WASHINGTON - The decade of US economic expansion ended dramatically in the first quarter when GDP shrank 4.8 percent as the coronavirus hit, according to government data released Wednesday.
It was the biggest decline in GDP in 12 years as the pandemic forced businesses to close, halting purchases and investment, the Commerce Department reported.
The drop in the January-March quarter was slightly worse than expected, but the report noted it could not quantify the full economic effects of the virus.

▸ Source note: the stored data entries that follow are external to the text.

/-! ## LineFlow -/

theorem frame_cross {M : Nat} {base : State} {s : State} (t : Nat) (hc : Within 0x182283157917 M)
    (hk : Frame M base s) : Frame M base (State.cross s t) := by
  unfold State.cross
  with_reducible repeat' first
      | assumption
      | (extract_lets +onlyGivenNames x; first
        | (apply Frame.have x; unfold x; clear x; rotate_left; intro hx; clear_value x; rotate_right)
        | clear_value x)
      | apply frame_commitsDue | apply frame_putLt | apply frame_takeDiv | exact hc.trans (by decide)

theorem frame_countLine1 {M : Nat} {base : State} {s : State} (d : Int) (t : Nat) (dir : Int) (last : Nat)
    (hc : Within 0x182283157917 M) (hk : Frame M base s) : Frame M base (State.countLine1 s d t dir last) := by
  unfold State.countLine1
  with_reducible repeat' first
      | assumption | apply Frame.refl
      | (extract_lets +onlyGivenNames x; first
        | (apply Frame.have x; unfold x; clear x; rotate_left; intro hx; clear_value x; rotate_right)
        | clear_value x)
      | apply Frame.ite | apply frame_cross | apply frame_movePos | apply frame_putLt | exact hc.trans (by decide)
      | split

theorem frame_encoderCount {M : Nat} {base : State} (n : Nat) (a : Bool) (b : Bool) (stoodA : Nat) (stoodB : Nat)
    {s : State} (hc : Within 0x182283157d17 M) (hk : Frame M base s) :
    Frame M base (encoderCount n a b stoodA stoodB s) := by
  unfold encoderCount
  with_reducible repeat' first
      | assumption | apply Frame.refl | intro _
      | (extract_lets +onlyGivenNames x; first
        | (apply Frame.have x; unfold x; clear x; rotate_left; intro hx; clear_value x; rotate_right)
        | (apply Frame.have1 x; unfold x; clear x; rotate_left; intro hx; clear_value x; rotate_right)
        | (apply Frame.have2 x; unfold x; clear x; rotate_left; intro hq; clear_value x; rotate_right)
        | (apply Frame.have3 x; unfold x; clear x; rotate_left; intro hq; clear_value x; rotate_right)
        | (apply Frame.have4 x; unfold x; clear x; rotate_left; intro hq; clear_value x; rotate_right)
        | clear_value x)
      | apply hq | apply Frame.ite | apply Frame.when | apply Frame.each | apply Frame.foldl | apply Frame.foldlFst
      | apply frame_countLine1 | apply frame_encoderSample | apply frame_putEncoder | exact hc.trans (by decide)
      | split

theorem frame_triggerPrediction {M : Nat} {base : State} {s : State} (hc : Within 0x182283157917 M)
    (hk : Frame M base s) : Frame M base (triggerPrediction s) := by
  unfold triggerPrediction
  with_reducible repeat' first
      | assumption | apply Frame.refl
      | apply Frame.ite | apply frame_cross | exact hc.trans (by decide) | split
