theorem frame_dmaCmdWrite {M : Nat} {base : State} (agent : Nat) (c : Nat) (v : Nat) {s : State}
    (hc : Within 0x104030000013 M) (hk : Frame M base s) : Frame M base (State.dmaCmdWrite agent c v s) := by
  unfold State.dmaCmdWrite
  with_reducible repeat' first
      | assumption | apply Frame.refl | intro _
      | (extract_lets +onlyGivenNames x; first
        | (apply Frame.have x; unfold x; clear x; rotate_left; intro hx; clear_value x; rotate_right)
        | (apply Frame.have1 x; unfold x; clear x; rotate_left; intro hx; clear_value x; rotate_right)
        | (apply Frame.have2 x; unfold x; clear x; rotate_left; intro hq; clear_value x; rotate_right)
        | (apply Frame.have3 x; unfold x; clear x; rotate_left; intro hq; clear_value x; rotate_right)
        | (apply Frame.have4 x; unfold x; clear x; rotate_left; intro hq; clear_value x; rotate_right)
        | clear_value x)
      | apply hq | apply Frame.ite | apply Frame.when | apply Frame.each | apply Frame.foldl | apply Frame.foldlFst
      | apply frame_dmaAbort | apply frame_dmaClear | apply frame_reqClear | exact hc.trans (by decide) | split

theorem frame_icWrite {M : Nat} {base : State} (c : Nat) (o : Nat) (v : Nat) {s : State}
    (hc : Within 0x100000000010 M) (hk : Frame M base s) : Frame M base (State.icWrite c o v s) := by
  unfold State.icWrite
  with_reducible repeat' first
      | assumption | apply Frame.refl
      | apply Frame.ite | apply frame_icClearWrite | apply frame_icCompleteWrite | apply frame_icRegister
      | apply frame_icSetWrite | exact hc.trans (by decide) | split

theorem frame_mailboxStore {M : Nat} {base : State} (agent : Nat) (p : Nat) (o : Nat) (v : Nat) {s : State}
    (hc : Within 0x84000000000 M) (hk : Frame M base s) : Frame M base (State.mailboxStore agent p o v s) := by
  unfold State.mailboxStore
  with_reducible repeat' first
      | assumption | apply Frame.refl | intro _
      | (extract_lets +onlyGivenNames x; first
        | (apply Frame.have x; unfold x; clear x; rotate_left; intro hx; clear_value x; rotate_right)
        | (apply Frame.have1 x; unfold x; clear x; rotate_left; intro hx; clear_value x; rotate_right)
        | (apply Frame.have2 x; unfold x; clear x; rotate_left; intro hq; clear_value x; rotate_right)
        | (apply Frame.have3 x; unfold x; clear x; rotate_left; intro hq; clear_value x; rotate_right)
        | (apply Frame.have4 x; unfold x; clear x; rotate_left; intro hq; clear_value x; rotate_right)
        | clear_value x)
      | apply hq | apply Frame.ite | apply Frame.when | apply Frame.each | apply Frame.foldl | apply Frame.foldlFst
      | apply frame_take | exact hc.trans (by decide) | exact hc.bit (by decide) | split | apply Frame.set_mgmt

theorem frame_mgmtWrite {M : Nat} {base : State} (agent : Nat) (p : Nat) (o : Nat) (v : Nat) {s : State}
    (hc : Within 0x184000000017 M) (hk : Frame M base s) : Frame M base (State.mgmtWrite agent p o v s) := by
  unfold State.mgmtWrite
  with_reducible repeat' first
      | assumption | apply Frame.refl | intro _
      | (extract_lets +onlyGivenNames x; first
        | (apply Frame.have x; unfold x; clear x; rotate_left; intro hx; clear_value x; rotate_right)
        | (apply Frame.have1 x; unfold x; clear x; rotate_left; intro hx; clear_value x; rotate_right)
        | (apply Frame.have2 x; unfold x; clear x; rotate_left; intro hq; clear_value x; rotate_right)
        | (apply Frame.have3 x; unfold x; clear x; rotate_left; intro hq; clear_value x; rotate_right)
        | (apply Frame.have4 x; unfold x; clear x; rotate_left; intro hq; clear_value x; rotate_right)
        | clear_value x)
      | apply hq | apply Frame.ite | apply Frame.when | apply Frame.each | apply Frame.foldl | apply Frame.foldlFst
      | apply frame_hostWord | apply frame_logSelWrite | apply frame_mailboxGo | apply frame_mailboxStore
      | apply frame_mbxM2hAck | apply frame_raise | apply frame_selectLog | apply frame_updCommand
      | apply frame_updDataWrite | exact hc.trans (by decide) | split

theorem frame_portWrite {M : Nat} {base : State} (x : Sys2Proof.Outside) (p : Nat) (o : Nat) (v : Nat) {s : State}
    (hc : Within 0x128000000017 M) (hk : Frame M base s) : Frame M base (State.portWrite x p o v s) := by
  unfold State.portWrite
  with_reducible repeat' first
      | assumption | apply Frame.refl
      | apply Frame.ite | apply frame_alertClear | apply frame_hostWord | apply frame_twcCtlWrite
      | apply frame_twcRecover | apply frame_twcXferGo | apply frame_twtCtlWrite | apply frame_twtHostAlert
      | apply frame_usbCtlWrite | exact hc.trans (by decide) | split

theorem frame_blockWrite {M : Nat} {base : State} (x : Sys2Proof.Outside) (agent : Nat) (p : Nat) (o : Nat)
    (v : Nat) {s : State} (hc : Within 0x1bffffffffff M) (hk : Frame M base s) :
    Frame M base (State.blockWrite x agent p o v s) := by
  unfold State.blockWrite
  with_reducible repeat' first
      | assumption | apply Frame.refl
      | apply Frame.ite | apply frame_auxiliaryWrite | apply frame_axisWrite | apply frame_berylWrite
      | apply frame_castWrite | apply frame_commitMulti | apply frame_converterWrite | apply frame_deviceWrite
      | apply frame_dmaCmdWrite | apply frame_faultWrite | apply frame_grantPageWrite | apply frame_hostWord
      | apply frame_icWrite | apply frame_ikClear | apply frame_ikCtlWrite | apply frame_leaseCmdWrite
      | apply frame_mgmtWrite | apply frame_motServoWrite | apply frame_opalWrite | apply frame_pawnDataHiWrite
      | apply frame_pfeWrite | apply frame_portWrite | apply frame_regReacq | apply frame_tenReset
      | apply frame_tenantWrite | apply frame_timeWrite | exact hc.trans (by decide) | split

theorem frame_headerWrite {M : Nat} {base : State} (agent : Nat) (p : Nat) (o : Nat) (v : Nat) {s : State}
    (hc : Within 0x182283157117 M) (hk : Frame M base s) : Frame M base (State.headerWrite agent p o v s) := by
  unfold State.headerWrite
  with_reducible repeat' first
      | assumption | apply Frame.refl
      | (extract_lets +onlyGivenNames x; first
        | (apply Frame.have x; unfold x; clear x; rotate_left; intro hx; clear_value x; rotate_right)
        | clear_value x)
      | apply Frame.ite | apply frame_commitRequest | apply frame_pageDiscard | apply frame_pageEventClear
      | apply frame_pageSource | apply frame_wr | exact hc.trans (by decide) | split

theorem frame_hostWrite {M : Nat} {base : State} {s : State} (x : Sys2Proof.Outside) (agent : Nat) (p : Nat)
    (o : Nat) (v : Nat) (mask : Nat) (hc : Within 0x1bffffffffff M) (hk : Frame M base s) :
    Frame M base (State.hostWrite s x agent p o v mask) := by
  unfold State.hostWrite
  with_reducible repeat' first
      | assumption | apply Frame.refl | intro _
      | (extract_lets +onlyGivenNames x; first
        | (apply Frame.have x; unfold x; clear x; rotate_left; intro hx; clear_value x; rotate_right)
        | (apply Frame.have1 x; unfold x; clear x; rotate_left; intro hx; clear_value x; rotate_right)
        | (apply Frame.have2 x; unfold x; clear x; rotate_left; intro hq; clear_value x; rotate_right)
        | (apply Frame.have3 x; unfold x; clear x; rotate_left; intro hq; clear_value x; rotate_right)
        | (apply Frame.have4 x; unfold x; clear x; rotate_left; intro hq; clear_value x; rotate_right)
        | clear_value x)
      | apply hq | apply Frame.ite | apply Frame.when | apply Frame.each | apply Frame.foldl | apply Frame.foldlFst
      | apply frame_blockWrite | apply frame_headerWrite | apply frame_log | exact hc.trans (by decide) | split

theorem frame_writeAccess {M : Nat} {base : State} {s : State} (x : Sys2Proof.Outside) (agent : Nat) (p : Nat)
    (o : Nat) (width : Nat) (v : Nat) (hc : Within 0x1bffffffffff M) (hk : Frame M base s) :
    Frame M base (State.writeAccess s x agent p o width v) := by
  unfold State.writeAccess
  with_reducible repeat' first
      | assumption | apply Frame.refl
      | (extract_lets +onlyGivenNames x; first
        | (apply Frame.have x; unfold x; clear x; rotate_left; intro hx; clear_value x; rotate_right)
        | clear_value x)
      | apply Frame.ite | apply frame_discardAccess | apply frame_hostWrite | exact hc.trans (by decide) | split

theorem frame_through {M : Nat} {base : State} {s : State} (f : State → State) (hf : ∀ s, Frame M s (f s))
    (hc : Within 0x100000000000 M) (hk : Frame M base s) : Frame M base ((State.through s f).1) := by
  unfold State.through
  with_reducible repeat' first
      | assumption | apply Frame.refl
      | (extract_lets +onlyGivenNames x; first
        | (apply Frame.have x; unfold x; clear x; rotate_left; intro hx; clear_value x; rotate_right)
        | clear_value x)
      | refine Frame.trans ?_ (hf ..) | exact hc.trans (by decide) | exact hc.bit (by decide) | split
      | apply Frame.set_out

Most of the business shutdowns and stay-at-home orders only took effect in the final weeks of March.
The data was a sharp reversal from the last quarter of 2019, when the economy grew by 2.1 percent at a time when analysts were more concerned about whether President Donald Trump's trade policies would continue to weigh growth down in 2020
The arrival of the coronavirus pandemic has upended that, leading to more than 50,000 deaths and about 26 million job losses since mid-March as the economy came undone.
As stores, offices and restaurants were shuttered, personal consumption plunged 7.6 percent in the first quarter, the Commerce Department said, as spending collapsed in a wide variety of sectors, including healthcare, motor vehicles and parts.
Exports fell as people traveled less, the report said, while imports also decreased.
However, analysts expect GDP to contract by double digits in the second quarter, when the data will show the full effects of the pandemic's shutdowns.
"Thus ended the expansion which began in the third quarter of 2009; killed by COVID-19," Ian Shepherdson of Pantheon Macroeonomics said.
"But these data capture only the squall before the second quarter hurricane, so it's not going to change anyone's mind on the future trajectory of the economy."